SOURCE MATERIAL:

/-- It may write, or change what another agent sees (R119 last row). -/
def LongOp.writes : LongOp → Bool
  | .amo _ _ _ _ _ _ => true
  | .cas _ _ _ _ _ _ => true
  | .route _ _ _ _ => true
  | .post (.fence _ _) => false
  | .post _ => true
  | _ => false

/-- An atomic write, to which the fence contributions of the thread go (R117). -/
def LongOp.atomWrites : LongOp → Bool
  | .amo _ _ _ _ _ _ => true
  | .cas _ _ _ _ _ _ => true
  | .post (.write _ _ (.atomic _ _) _) => true
  | .post (.own (.atomic _ _) _) => true
  | .post (.amo _ _ _ _ _ _) => true
  | .post (.key _ _ _ _ _ _ _ _) => true
  | .post (.taskDec _) => true
  | .post (.taskOwn _) => true
  | _ => false

/-- An atomic read, which a later FENCE with an acquire takes in (R117). -/
def LongOp.atomReads : LongOp → Bool
  | .ld _ _ _ (.atomic _ _) => true
  | .amo _ _ _ _ _ _ => true
  | .cas _ _ _ _ _ _ => true
  | .kget _ _ _ _ _ _ _ _ => true
  | .kprobe _ _ _ _ => true
  | .post (.amo _ _ _ _ _ _) => true
  | .post (.key _ _ _ _ _ _ _ _) => true
  | _ => false

/-- Its completion cannot raise: its result is known, waits for a claim, or its checks were made at issue (log 5). -/
def LongOp.quiet : LongOp → Bool
  | .oclaim _ _ _ _ => true
  | .known _ _ => true
  | .rdstate _ _ _ => true
  | .drain _ _ => true
  | .post op => match op with
    | .own _ _ | .amo _ _ _ _ _ _ | .emb _ _ _ _ _ | .taskOwn _ | .free _ _ | .listen _ _ | .close _ => false
    | _ => true
  | _ => false

/-- What an operation acts on beside words of memory: a key-table entry, an operand slot, an event bit, a handle. -/
inductive Unit1 where
  | entry (tree node : Nat) (key : Dword)
  | slot (n : Nat)
  | slots
  | event (cl bit : Nat)
  | handle (cl n : Nat)
  | port (n : Nat)
  deriving DecidableEq, Repr

/-- The unit that an operation acts on. -/
def LongOp.unit : LongOp → Option Unit1
  | .kget _ _ _ _ _ t n k => some (.entry t n k)
  | .kprobe _ t n k => some (.entry t n k)
  | .post (.key _ t n k _ _ _ _) => some (.entry t n k)
  | .ofill _ m _ _ _ => some (.slot m)
  | .ofillS _ m _ _ _ _ => some (.slot m)
  | .post (.event cl b _) => some (.event cl b)
  | .post (.free cl n) => some (.handle cl n)
  | .route _ n _ _ => some (.port n)
  | .post (.listen n _) => some (.port n)
  | .post (.close n) => some (.port n)
  | _ => none

/-- A synchronising operation (R117). -/
def LongOp.sync (op : LongOp) : Bool :=
  op.ord.isSome || op.rel || op.acq || (match op.unit with
    | some (.entry _ _ _) | some (.event _ _) | some (.handle _ _) => true
    | _ => false)

/-- Neither an access nor a synchronising operation, so that no release waits for it. -/
def LongOp.inert : LongOp → Bool
  | .oclaim _ _ _ _ => true
  | .known _ _ => true
  | .rdstate _ _ _ => true
  | .route _ _ _ _ => true
  | .post (.listen _ _) => true
  | .drain _ _ => true
  | _ => false

/-- EMBPOOL, whose rows are known only as its indices arrive: it is taken to touch every word (log 5). -/
def LongOp.anyRow : LongOp → Bool
  | .embpool _ _ _ _ _ _ _ _ _ => true
  | _ => false

/-- Two operations touch a common word (R119 first row), one key-table entry (R284), or one other unit; two fills from streams
take their elements in order. -/
def LongOp.meets (core : Nat) (a b : LongOp) : Bool :=
  (a.anyRow && (b.anyRow || !(b.ranges core).isEmpty)) || (b.anyRow && !(a.ranges core).isEmpty) ||
    (a.ranges core).any (fun x => (b.ranges core).any (fun y => shareWord x.1 x.2 y.1 y.2)) ||
    (a.unit.isSome && a.unit == b.unit) ||
    (match a, b with
     | .ofillS _ _ _ _ _ _, .ofillS _ _ _ _ _ _ => true
     | _, _ => false)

WORK TO COMPLETE:
The full listing is to be copied verbatim.

TASK SOLUTION:
/-- It may write, or change what another agent sees (R119 last row). -/
def LongOp.writes : LongOp → Bool
  | .amo _ _ _ _ _ _ => true
  | .cas _ _ _ _ _ _ => true
  | .route _ _ _ _ => true
  | .post (.fence _ _) => false
  | .post _ => true
  | _ => false

/-- An atomic write, to which the fence contributions of the thread go (R117). -/
def LongOp.atomWrites : LongOp → Bool
  | .amo _ _ _ _ _ _ => true
  | .cas _ _ _ _ _ _ => true
  | .post (.write _ _ (.atomic _ _) _) => true
  | .post (.own (.atomic _ _) _) => true
  | .post (.amo _ _ _ _ _ _) => true
  | .post (.key _ _ _ _ _ _ _ _) => true
  | .post (.taskDec _) => true
  | .post (.taskOwn _) => true
  | _ => false

/-- An atomic read, which a later FENCE with an acquire takes in (R117). -/
def LongOp.atomReads : LongOp → Bool
  | .ld _ _ _ (.atomic _ _) => true
  | .amo _ _ _ _ _ _ => true
  | .cas _ _ _ _ _ _ => true
  | .kget _ _ _ _ _ _ _ _ => true
  | .kprobe _ _ _ _ => true
  | .post (.amo _ _ _ _ _ _) => true
  | .post (.key _ _ _ _ _ _ _ _) => true
  | _ => false

/-- Its completion cannot raise: its result is known, waits for a claim, or its checks were made at issue (log 5). -/
def LongOp.quiet : LongOp → Bool
  | .oclaim _ _ _ _ => true
  | .known _ _ => true
  | .rdstate _ _ _ => true
  | .drain _ _ => true
  | .post op => match op with
    | .own _ _ | .amo _ _ _ _ _ _ | .emb _ _ _ _ _ | .taskOwn _ | .free _ _ | .listen _ _ | .close _ => false
    | _ => true
  | _ => false

/-- What an operation acts on beside words of memory: a key-table entry, an operand slot, an event bit, a handle. -/
inductive Unit1 where
  | entry (tree node : Nat) (key : Dword)
  | slot (n : Nat)
  | slots
  | event (cl bit : Nat)
  | handle (cl n : Nat)
  | port (n : Nat)
  deriving DecidableEq, Repr

/-- The unit that an operation acts on. -/
def LongOp.unit : LongOp → Option Unit1
  | .kget _ _ _ _ _ t n k => some (.entry t n k)
  | .kprobe _ t n k => some (.entry t n k)
  | .post (.key _ t n k _ _ _ _) => some (.entry t n k)
  | .ofill _ m _ _ _ => some (.slot m)
  | .ofillS _ m _ _ _ _ => some (.slot m)
  | .post (.event cl b _) => some (.event cl b)
  | .post (.free cl n) => some (.handle cl n)
  | .route _ n _ _ => some (.port n)
  | .post (.listen n _) => some (.port n)
  | .post (.close n) => some (.port n)
  | _ => none

/-- A synchronising operation (R117). -/
def LongOp.sync (op : LongOp) : Bool :=
  op.ord.isSome || op.rel || op.acq || (match op.unit with
    | some (.entry _ _ _) | some (.event _ _) | some (.handle _ _) => true
    | _ => false)

/-- Neither an access nor a synchronising operation, so that no release waits for it. -/
def LongOp.inert : LongOp → Bool
  | .oclaim _ _ _ _ => true
  | .known _ _ => true
  | .rdstate _ _ _ => true
  | .route _ _ _ _ => true
  | .post (.listen _ _) => true
  | .drain _ _ => true
  | _ => false

/-- EMBPOOL, whose rows are known only as its indices arrive: it is taken to touch every word (log 5). -/
def LongOp.anyRow : LongOp → Bool
  | .embpool _ _ _ _ _ _ _ _ _ => true
  | _ => false

/-- Two operations touch a common word (R119 first row), one key-table entry (R284), or one other unit; two fills from streams
take their elements in order. -/
def LongOp.meets (core : Nat) (a b : LongOp) : Bool :=
  (a.anyRow && (b.anyRow || !(b.ranges core).isEmpty)) || (b.anyRow && !(a.ranges core).isEmpty) ||
    (a.ranges core).any (fun x => (b.ranges core).any (fun y => shareWord x.1 x.2 y.1 y.2)) ||
    (a.unit.isSome && a.unit == b.unit) ||
    (match a, b with
     | .ofillS _ _ _ _ _ _, .ofillS _ _ _ _ _ _ => true
     | _, _ => false)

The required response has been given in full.